Angry at my arbitrary monarchical like treatment by CETL's powers I went to the graduate student union of which I was a member for justice. My union representative--he who shall remain unnamed--I don't recall his name anyway--didn't do much to obtain justice for me even after I showed him the incriminating communications written by CETL's empress. He talked to CETL's princess about taking me back but only halfheartedly. So much for union solidarity and the union quest for justice for the working class. So much for union power.
My experience with arbitrary bosses and limited union representation didn't end with the CETL affair. As an adjunct I have seen again and again the limited interest of the union when it comes to seeking justice for adjuncts. Yes the union has helped adjuncts in the SUNY system get health care. Yes it has included adjuncts in its negotiations with SUNY's corporate bosses. But the union, the UUP, the United University Professions, hasn't helped adjuncts get a fair wage--SUNY Oneonta, for instance, pays a paltry $2500 dollars a class to adjuncts, the same wage level before union and management negotiations last year, a wage even worse than that at Walmart when the time involved in teaching is taken into account. Can I get an amen for academic liberalism. Additionally, the union hasn't really established rules and regulations as to how adjuncts can be hired and fired. From my experience the hiring and firing of adjuncts revolves basically around that same old same old, networks of relationship.

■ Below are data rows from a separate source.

-- ==== Sys2Proof/Machine/Time.lean ====
section
/-! DEFINITION. Machine/Time.lean: cycles pass: CYCLE (05 R112), the cycle's GSWs (15 R257), budgets (01 R23, 02 R37),
the stall counts of ENQs (15 R262), and answers kept for crews that are back (18 R287). -/

namespace Sys2Proof.Machine

/-- Stall counts run while the gang of the ENQ is on a core (15 R262, R265). -/
def countSends (s : State) (n : Nat) : State :=
  let here (g : Nat) : Bool := s.gangs.any fun x => x.id == g
  let queue (q : Queue) : Queue := { q with waiting := q.waiting.map fun r => if here r.gang then { r with counted := r.counted + n } else r }
  let req (r : LinkReq) : LinkReq :=
    match r.op, r.answer with
    | .reserve _ _ _ _ _, none => if here r.gang then { r with counted := r.counted + n } else r
    | _, _ => r
  { s with queues := s.queues.map queue, link := { s.link with reqs := s.link.reqs.map req } }

/-- Budgets count while their slice runs. -/
def countBudgets (s : State) (n : Nat) : State :=
  { s with slices := s.slices.map fun l => if l.running && !l.ended && fnResident s l.fn then { l with used := l.used + n } else l }

/-- `n` cycles pass. -/
def passTime (s : State) (n : Nat) : State :=
  let s := countBudgets (countSends s n) n
  deliverAnswers { s with
    cycle := s.cycle + BitVec.ofNat 64 n
    gangs := s.gangs.map fun g => if g.gWrites.isEmpty then g else applyGWrites g }

end Sys2Proof.Machine
end

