/-- The matrix command that an instruction queues, its operands being in order, and its ranges on each core that it acts on; `s` is the
machine once the gang holds the engine (07 R144, R148, R151 to R153). -/
def matrixOp (x : Ctx) (s : State) (i : Instr) : Option (MxOp × (Nat → List LockRange)) :=
  match i with
  | .mxloop sp acc a b cnt inc cl pair =>
    let pa := x.k a
    let pb := x.k b
    let count := ((x.k cnt).extractLsb' 0 32).toNat
    let start := ((x.k cnt).extractLsb' 32 32).toNat
    let inca := ((x.k inc).extractLsb' 0 32).toNat
    let incb := ((x.k inc).extractLsb' 32 32).toNat
    if sp ≠ 3 ∧ pair.toNat < 12 ∧ (cl = true → x.g.cluster = true ∧ sp = 0) ∧ (pa.toNat < 4 ∨ scrMult pa 256 = true) ∧
        (pb.toNat < 2 ∨ scrMult pb 256 = true) ∧ inca % 256 = 0 ∧ incb % 256 = 0 ∧ (pb.toNat < 2 → incb = 0) then
      some (.loop acc.toNat sp.toNat pa pb count start inca incb pair.toNat cl false,
        fun c => loopRanges s { x.ag with core := some c } acc.toNat sp.toNat pa pb count start inca incb pair.toNat)
    else none
  | .mxwb mode src ctl len =>
    let n := (x.k len).toNat
    let half := ((x.k ctl).extractLsb' 0 1).toNat
    let f := ((x.k ctl).extractLsb' 1 5).toNat
    if (x.k ctl).toNat < 64 ∧ weightFmt f = true ∧ 256 ≤ n ∧ n ≤ 1048576 ∧ n % 256 = 0 ∧ (x.k src = 0 ∨ scrMult (x.k src) 256 = true) then
      some (.wb mode (x.k src) half ((fmtOf f).getD .i8) n,
        fun _ => wbufRange half true :: if x.k src = 0 then [] else operandRange s x.ag (x.k src) n)
    else none
  | .mxclr cl kind acc => if cl = true ∧ x.g.cluster = false then none else some (.clr acc.toNat kind cl, fun _ => [accRange acc.toNat true])
  | .mxst dst ctl stride =>
    let c := x.k ctl
    let acc := (c.extractLsb' 0 2).toNat
    let cl := c.getLsbD 7
    let kind := (s.core x.core).mx.issuedKind.getD acc false
    let n := (x.k stride).toNat
    let side := if cl then 256 else 128
    match fmtOf (c.extractLsb' 2 5).toNat with
    | some f =>
      if c.toNat < 256 ∧ kindsAllow s x.core acc cl (fun k => storeTarget k f) = true ∧ spaceOf (x.k dst) ∈ [0, 1, 2, 3, 7] ∧ low60 (x.k dst) % fmtWidth f = 0 ∧
          n % fmtWidth f = 0 ∧ side * fmtWidth f ≤ n ∧ (cl = true → x.g.cluster = true) then
        some (.st (x.k dst) acc f cl n kind 0,
          fun c => accRange acc false :: if c = x.core then lockRange s x.ag (x.k dst) ((side - 1) * n + side * fmtWidth f) true else [])
      else none
    | none => none
  | .mxld ctl off =>
    let c := x.k ctl
    let acc := (c.extractLsb' 0 2).toNat
    let buf := (c.extractLsb' 2 2).toNat
    let cl := c.getLsbD 9
    let kind := (s.core x.core).mx.issuedKind.getD acc false
    match fmtOf (c.extractLsb' 4 5).toNat with
    | some f =>
      if c.toNat < 1024 ∧ kindsAllow s x.core acc cl (fun k => loadTarget k f) = true ∧ (x.k off).toNat % 256 = 0 ∧ (x.k off).toNat + 16384 * fmtWidth f ≤ 262144 ∧
          (cl = true → x.g.cluster = true) then
        some (.ld acc buf f cl (x.k off).toNat kind 0, fun _ => [accRange acc false, abufRange buf true])
      else none
    | none => none
  | _ => none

So while I am part of the union, I am part of the union in which union leadership seems to have more in common with corporate toffs than with the lumpen adjunctitariat, I am part of a union which seems to know that there are limits to union power or has grown cynical about union representation in the belly of the corporate beast. Perhaps a separate union that represents only adjuncts is the solution to the fact that full time faculty unions like the UUP only represent powerless adjunct cogs in the machine lumpen proletariat in the ivory tower up to a point. There is one thing I do know. The UUP is certainly not the solution to the low pay and overwork of the lumpen adjunctitariat in the academy.